**Input:**
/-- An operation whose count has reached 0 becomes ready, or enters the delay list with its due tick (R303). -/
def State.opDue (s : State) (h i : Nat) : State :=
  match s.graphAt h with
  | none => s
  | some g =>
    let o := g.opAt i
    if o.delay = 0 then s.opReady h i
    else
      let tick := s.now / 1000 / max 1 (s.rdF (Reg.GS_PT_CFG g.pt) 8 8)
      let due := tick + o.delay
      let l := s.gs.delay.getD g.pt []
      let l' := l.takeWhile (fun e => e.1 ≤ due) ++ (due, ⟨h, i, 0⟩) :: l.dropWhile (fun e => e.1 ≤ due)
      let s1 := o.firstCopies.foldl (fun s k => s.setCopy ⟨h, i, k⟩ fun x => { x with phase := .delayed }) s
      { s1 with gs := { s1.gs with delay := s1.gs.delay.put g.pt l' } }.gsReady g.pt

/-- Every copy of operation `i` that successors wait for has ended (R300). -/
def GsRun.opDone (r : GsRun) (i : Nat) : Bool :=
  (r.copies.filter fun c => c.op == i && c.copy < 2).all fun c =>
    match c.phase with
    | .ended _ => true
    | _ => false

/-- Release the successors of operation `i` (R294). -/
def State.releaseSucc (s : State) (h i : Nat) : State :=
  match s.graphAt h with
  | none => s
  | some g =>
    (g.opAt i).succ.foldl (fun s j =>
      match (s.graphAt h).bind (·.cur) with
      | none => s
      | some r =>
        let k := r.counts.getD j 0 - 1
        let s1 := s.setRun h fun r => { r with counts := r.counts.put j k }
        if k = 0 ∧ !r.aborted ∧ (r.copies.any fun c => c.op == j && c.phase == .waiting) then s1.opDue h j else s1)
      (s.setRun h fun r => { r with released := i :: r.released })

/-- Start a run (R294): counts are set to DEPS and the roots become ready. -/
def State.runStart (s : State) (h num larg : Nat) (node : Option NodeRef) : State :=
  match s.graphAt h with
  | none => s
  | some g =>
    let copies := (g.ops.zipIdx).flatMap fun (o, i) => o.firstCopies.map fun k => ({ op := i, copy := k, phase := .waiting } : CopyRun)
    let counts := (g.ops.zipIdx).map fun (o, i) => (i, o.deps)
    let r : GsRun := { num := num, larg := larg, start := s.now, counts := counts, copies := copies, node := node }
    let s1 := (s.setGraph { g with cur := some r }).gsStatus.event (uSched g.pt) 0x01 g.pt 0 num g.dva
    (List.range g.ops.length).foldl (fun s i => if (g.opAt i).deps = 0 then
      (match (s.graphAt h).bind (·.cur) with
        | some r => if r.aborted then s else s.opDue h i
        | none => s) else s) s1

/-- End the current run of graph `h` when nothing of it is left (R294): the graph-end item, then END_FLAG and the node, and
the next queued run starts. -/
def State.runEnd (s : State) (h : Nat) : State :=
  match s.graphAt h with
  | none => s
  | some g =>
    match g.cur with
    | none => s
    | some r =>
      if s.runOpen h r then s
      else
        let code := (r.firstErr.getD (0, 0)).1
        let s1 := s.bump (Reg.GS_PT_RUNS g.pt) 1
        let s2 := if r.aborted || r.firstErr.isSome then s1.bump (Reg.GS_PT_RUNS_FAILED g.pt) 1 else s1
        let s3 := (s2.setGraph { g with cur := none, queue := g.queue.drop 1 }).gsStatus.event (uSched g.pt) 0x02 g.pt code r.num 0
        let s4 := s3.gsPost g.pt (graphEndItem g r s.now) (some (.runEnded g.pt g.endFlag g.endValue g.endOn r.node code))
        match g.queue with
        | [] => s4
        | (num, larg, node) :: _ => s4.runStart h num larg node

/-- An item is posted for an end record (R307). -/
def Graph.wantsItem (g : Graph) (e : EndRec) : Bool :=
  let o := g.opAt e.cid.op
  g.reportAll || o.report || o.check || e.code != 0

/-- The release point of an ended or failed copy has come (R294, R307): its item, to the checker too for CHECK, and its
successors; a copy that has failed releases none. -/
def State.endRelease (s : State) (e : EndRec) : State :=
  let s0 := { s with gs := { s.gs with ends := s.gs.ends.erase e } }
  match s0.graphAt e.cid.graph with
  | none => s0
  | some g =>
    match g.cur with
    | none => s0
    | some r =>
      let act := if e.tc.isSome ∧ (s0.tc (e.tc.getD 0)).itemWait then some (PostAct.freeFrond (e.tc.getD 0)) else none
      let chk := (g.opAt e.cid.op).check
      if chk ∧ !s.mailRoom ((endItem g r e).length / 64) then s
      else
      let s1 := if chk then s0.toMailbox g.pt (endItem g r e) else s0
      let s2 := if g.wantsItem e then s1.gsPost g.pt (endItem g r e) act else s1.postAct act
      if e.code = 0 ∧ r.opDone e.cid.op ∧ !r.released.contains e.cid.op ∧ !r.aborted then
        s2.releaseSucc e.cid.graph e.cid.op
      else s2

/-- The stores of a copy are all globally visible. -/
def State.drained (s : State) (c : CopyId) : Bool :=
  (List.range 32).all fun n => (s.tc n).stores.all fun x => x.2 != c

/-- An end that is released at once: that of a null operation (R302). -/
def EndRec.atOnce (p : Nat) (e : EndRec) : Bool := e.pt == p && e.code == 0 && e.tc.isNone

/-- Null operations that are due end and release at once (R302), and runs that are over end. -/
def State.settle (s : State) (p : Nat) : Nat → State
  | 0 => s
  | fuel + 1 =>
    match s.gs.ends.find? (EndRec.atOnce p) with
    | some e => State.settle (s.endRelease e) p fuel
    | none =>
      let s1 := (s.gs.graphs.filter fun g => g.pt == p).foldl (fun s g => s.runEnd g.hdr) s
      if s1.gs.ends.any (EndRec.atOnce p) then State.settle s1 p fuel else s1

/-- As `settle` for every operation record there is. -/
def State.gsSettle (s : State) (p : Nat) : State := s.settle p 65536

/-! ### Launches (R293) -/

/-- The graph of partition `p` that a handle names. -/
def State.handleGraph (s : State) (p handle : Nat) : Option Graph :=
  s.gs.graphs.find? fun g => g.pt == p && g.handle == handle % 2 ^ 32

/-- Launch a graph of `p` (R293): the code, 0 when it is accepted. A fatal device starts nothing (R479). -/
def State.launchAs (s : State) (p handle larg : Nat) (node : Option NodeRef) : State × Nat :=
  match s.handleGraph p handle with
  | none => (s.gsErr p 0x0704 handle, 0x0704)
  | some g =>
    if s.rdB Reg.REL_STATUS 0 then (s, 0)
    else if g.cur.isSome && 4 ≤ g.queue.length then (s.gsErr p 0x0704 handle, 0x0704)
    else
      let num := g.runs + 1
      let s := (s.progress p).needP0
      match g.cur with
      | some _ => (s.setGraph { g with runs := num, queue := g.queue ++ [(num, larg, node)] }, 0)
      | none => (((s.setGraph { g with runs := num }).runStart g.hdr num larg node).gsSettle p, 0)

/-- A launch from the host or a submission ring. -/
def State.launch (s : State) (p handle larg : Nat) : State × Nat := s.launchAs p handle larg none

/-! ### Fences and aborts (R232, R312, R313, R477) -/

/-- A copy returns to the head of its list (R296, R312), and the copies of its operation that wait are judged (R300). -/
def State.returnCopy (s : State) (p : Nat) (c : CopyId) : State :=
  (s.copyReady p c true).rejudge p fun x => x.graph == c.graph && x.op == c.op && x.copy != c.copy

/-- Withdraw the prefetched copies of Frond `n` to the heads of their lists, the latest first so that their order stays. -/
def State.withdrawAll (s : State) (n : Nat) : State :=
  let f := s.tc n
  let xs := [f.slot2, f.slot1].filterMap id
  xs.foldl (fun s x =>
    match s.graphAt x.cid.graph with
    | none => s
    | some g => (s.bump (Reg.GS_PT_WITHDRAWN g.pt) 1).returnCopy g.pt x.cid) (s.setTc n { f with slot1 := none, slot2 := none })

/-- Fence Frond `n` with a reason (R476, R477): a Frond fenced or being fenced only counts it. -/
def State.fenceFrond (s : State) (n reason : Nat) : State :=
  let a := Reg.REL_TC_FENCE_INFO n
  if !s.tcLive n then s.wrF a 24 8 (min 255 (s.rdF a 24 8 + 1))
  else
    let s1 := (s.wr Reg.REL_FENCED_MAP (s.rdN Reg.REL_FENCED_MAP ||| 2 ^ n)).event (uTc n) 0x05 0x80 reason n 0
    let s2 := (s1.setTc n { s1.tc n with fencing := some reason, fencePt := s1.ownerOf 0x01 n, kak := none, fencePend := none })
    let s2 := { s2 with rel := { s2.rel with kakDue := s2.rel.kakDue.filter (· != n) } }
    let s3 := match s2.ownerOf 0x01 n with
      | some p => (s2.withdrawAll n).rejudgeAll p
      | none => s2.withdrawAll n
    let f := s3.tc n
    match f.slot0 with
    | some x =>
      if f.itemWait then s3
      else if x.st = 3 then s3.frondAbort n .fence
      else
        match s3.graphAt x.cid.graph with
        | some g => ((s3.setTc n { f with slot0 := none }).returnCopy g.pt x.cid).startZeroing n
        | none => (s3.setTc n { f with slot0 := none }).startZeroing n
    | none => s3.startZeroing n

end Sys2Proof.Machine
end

--

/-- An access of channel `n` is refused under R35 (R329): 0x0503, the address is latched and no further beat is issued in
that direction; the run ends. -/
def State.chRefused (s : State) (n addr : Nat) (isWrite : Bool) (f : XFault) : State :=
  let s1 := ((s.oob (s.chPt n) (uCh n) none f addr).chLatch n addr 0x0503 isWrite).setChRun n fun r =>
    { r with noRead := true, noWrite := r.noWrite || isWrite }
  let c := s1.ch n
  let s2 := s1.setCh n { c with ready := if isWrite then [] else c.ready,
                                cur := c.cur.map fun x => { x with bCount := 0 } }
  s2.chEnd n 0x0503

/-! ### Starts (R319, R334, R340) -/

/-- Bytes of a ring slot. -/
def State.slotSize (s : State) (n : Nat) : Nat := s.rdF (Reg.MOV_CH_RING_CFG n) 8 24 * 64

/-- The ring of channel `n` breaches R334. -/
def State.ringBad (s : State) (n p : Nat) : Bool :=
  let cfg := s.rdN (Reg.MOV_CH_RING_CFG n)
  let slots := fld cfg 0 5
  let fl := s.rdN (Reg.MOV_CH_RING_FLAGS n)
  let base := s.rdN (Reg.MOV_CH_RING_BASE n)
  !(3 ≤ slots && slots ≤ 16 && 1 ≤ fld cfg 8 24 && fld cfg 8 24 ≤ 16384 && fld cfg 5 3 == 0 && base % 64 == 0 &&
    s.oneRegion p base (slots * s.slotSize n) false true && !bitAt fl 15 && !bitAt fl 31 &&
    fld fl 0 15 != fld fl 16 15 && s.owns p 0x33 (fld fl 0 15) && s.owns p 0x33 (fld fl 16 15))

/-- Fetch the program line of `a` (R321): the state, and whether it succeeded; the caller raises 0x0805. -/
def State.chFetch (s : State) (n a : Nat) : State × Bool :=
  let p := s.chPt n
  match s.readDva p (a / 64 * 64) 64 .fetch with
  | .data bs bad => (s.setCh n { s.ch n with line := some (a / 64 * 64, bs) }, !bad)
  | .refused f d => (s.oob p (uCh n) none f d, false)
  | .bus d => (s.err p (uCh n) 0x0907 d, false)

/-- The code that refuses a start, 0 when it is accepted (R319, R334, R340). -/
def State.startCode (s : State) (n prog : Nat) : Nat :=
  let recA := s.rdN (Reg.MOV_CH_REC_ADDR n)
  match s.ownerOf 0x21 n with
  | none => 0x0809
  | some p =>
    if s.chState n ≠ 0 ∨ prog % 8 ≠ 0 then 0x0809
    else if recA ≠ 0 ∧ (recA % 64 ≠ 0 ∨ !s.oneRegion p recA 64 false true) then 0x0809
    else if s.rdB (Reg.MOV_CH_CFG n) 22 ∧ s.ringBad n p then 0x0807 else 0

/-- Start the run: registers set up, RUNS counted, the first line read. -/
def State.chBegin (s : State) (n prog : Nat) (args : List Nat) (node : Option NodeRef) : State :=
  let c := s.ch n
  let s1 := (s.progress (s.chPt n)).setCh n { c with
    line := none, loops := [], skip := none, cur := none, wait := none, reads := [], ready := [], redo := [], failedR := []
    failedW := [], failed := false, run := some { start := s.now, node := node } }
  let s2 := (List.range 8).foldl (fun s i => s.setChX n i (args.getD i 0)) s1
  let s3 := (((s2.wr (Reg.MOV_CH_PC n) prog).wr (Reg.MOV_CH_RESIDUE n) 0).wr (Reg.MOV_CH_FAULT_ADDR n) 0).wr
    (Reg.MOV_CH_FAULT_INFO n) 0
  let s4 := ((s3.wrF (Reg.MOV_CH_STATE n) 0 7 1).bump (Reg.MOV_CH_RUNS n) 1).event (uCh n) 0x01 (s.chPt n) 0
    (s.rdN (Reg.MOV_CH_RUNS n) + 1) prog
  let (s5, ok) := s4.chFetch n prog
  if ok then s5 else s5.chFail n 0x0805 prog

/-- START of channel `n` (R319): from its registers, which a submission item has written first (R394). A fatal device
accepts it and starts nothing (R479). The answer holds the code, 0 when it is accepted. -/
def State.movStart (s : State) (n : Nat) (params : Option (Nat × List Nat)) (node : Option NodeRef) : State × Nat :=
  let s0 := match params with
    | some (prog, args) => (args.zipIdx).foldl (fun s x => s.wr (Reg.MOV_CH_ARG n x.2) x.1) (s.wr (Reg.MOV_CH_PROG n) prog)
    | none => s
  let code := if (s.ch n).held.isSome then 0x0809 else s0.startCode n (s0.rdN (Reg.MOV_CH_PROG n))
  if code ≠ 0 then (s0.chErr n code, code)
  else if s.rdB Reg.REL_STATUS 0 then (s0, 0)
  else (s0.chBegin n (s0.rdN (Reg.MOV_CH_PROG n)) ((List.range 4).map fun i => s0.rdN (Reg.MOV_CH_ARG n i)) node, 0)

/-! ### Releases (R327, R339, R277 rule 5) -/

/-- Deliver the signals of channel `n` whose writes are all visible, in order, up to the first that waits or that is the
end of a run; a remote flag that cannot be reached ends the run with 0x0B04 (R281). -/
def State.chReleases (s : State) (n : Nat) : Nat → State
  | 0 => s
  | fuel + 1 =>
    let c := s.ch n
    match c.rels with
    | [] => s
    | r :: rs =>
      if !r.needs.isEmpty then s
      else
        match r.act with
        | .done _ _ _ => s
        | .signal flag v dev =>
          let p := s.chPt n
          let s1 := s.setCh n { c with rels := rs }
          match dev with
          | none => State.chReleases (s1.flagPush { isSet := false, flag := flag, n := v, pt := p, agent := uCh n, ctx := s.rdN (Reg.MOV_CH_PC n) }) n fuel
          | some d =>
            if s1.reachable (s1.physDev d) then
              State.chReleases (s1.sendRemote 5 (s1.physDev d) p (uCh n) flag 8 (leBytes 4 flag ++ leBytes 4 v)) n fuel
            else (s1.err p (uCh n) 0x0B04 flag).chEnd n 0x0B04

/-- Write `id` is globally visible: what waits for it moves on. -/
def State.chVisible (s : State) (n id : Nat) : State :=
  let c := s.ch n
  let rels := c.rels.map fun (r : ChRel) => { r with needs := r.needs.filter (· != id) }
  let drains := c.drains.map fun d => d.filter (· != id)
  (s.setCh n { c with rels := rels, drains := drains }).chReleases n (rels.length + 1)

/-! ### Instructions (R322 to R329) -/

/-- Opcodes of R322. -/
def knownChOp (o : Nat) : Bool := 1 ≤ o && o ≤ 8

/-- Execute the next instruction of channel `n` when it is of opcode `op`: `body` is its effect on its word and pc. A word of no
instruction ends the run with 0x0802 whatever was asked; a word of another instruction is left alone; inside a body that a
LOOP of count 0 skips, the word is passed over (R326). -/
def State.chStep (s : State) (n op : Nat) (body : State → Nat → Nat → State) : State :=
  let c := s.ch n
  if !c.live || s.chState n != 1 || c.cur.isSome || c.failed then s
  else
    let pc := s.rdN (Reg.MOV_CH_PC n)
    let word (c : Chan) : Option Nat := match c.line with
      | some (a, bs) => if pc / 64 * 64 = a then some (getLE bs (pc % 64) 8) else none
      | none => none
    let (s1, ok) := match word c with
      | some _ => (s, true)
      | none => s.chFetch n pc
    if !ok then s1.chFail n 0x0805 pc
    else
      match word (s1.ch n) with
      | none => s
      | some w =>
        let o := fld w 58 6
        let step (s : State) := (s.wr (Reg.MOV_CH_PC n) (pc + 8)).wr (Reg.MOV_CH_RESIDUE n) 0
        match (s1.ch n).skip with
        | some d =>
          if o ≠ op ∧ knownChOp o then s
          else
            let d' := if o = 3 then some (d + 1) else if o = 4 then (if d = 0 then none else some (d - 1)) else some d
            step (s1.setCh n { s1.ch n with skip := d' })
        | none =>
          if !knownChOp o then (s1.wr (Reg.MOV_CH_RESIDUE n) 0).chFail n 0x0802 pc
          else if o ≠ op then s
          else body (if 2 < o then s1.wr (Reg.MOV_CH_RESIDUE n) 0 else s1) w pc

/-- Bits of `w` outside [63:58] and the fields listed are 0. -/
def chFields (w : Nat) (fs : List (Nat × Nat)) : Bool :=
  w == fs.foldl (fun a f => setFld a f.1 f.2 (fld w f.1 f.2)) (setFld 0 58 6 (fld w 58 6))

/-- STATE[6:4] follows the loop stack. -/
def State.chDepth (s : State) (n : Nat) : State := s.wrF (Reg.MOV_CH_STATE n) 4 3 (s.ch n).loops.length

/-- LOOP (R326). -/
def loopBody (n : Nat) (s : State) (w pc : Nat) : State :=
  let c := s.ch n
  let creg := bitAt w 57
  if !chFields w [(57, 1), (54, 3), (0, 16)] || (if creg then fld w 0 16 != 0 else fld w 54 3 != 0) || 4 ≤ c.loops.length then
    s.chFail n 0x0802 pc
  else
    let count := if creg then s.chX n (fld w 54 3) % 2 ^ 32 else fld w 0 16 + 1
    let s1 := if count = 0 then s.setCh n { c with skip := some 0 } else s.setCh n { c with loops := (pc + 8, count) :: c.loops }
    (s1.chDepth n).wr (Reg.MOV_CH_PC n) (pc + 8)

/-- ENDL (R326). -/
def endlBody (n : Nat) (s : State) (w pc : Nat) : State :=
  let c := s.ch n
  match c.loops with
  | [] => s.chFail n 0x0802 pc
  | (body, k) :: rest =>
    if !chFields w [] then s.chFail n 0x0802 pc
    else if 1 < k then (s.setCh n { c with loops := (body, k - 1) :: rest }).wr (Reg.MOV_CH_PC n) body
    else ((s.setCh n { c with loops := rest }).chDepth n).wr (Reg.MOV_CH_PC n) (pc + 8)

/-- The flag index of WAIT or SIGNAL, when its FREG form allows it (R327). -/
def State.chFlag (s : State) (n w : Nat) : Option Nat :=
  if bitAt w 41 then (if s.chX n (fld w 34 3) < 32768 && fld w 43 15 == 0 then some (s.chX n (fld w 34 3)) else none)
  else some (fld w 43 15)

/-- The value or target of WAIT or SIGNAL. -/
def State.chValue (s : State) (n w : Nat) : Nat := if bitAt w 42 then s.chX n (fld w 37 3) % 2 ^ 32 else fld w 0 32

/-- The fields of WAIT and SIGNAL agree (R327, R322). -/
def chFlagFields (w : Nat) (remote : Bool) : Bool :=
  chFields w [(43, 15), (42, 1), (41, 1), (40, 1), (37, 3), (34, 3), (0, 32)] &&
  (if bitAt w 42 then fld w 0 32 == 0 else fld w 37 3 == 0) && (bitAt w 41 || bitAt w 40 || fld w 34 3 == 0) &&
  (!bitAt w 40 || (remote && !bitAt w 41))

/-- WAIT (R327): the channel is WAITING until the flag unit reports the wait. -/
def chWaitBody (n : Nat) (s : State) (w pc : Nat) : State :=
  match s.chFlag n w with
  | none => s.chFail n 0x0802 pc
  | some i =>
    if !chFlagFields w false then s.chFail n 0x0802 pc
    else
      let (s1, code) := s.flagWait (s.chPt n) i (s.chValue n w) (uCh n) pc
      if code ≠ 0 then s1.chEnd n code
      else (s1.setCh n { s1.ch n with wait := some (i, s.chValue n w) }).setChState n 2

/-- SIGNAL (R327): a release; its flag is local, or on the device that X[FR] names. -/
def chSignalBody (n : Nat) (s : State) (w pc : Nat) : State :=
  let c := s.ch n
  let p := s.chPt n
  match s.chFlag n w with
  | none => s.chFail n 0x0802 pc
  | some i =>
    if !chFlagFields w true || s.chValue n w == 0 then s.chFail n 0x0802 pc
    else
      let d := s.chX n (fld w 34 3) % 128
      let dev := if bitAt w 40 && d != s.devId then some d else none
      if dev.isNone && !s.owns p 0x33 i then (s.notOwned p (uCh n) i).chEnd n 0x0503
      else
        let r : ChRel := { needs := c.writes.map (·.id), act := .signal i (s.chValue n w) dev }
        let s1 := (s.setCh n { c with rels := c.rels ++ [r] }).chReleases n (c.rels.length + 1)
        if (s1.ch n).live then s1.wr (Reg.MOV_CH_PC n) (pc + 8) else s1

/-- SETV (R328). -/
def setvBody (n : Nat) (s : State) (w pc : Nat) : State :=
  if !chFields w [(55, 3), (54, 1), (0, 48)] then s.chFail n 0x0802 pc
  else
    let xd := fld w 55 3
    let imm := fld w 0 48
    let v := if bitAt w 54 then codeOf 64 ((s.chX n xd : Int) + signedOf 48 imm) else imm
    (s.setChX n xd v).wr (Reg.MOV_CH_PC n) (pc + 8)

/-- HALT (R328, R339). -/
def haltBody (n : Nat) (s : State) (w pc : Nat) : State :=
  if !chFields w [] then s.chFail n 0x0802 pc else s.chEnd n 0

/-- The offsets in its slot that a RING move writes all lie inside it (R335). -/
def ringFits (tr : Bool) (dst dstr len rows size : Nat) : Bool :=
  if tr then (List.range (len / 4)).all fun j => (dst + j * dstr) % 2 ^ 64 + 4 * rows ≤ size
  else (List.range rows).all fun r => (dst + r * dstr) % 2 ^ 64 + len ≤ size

**Task directions:**
Report every line from the listing above where the string "ownerOf" can be found.

**Answer to this task:**
    let s2 := (s1.setTc n { s1.tc n with fencing := some reason, fencePt := s1.ownerOf 0x01 n, kak := none, fencePend := none })
    let s3 := match s2.ownerOf 0x01 n with
  match s.ownerOf 0x21 n with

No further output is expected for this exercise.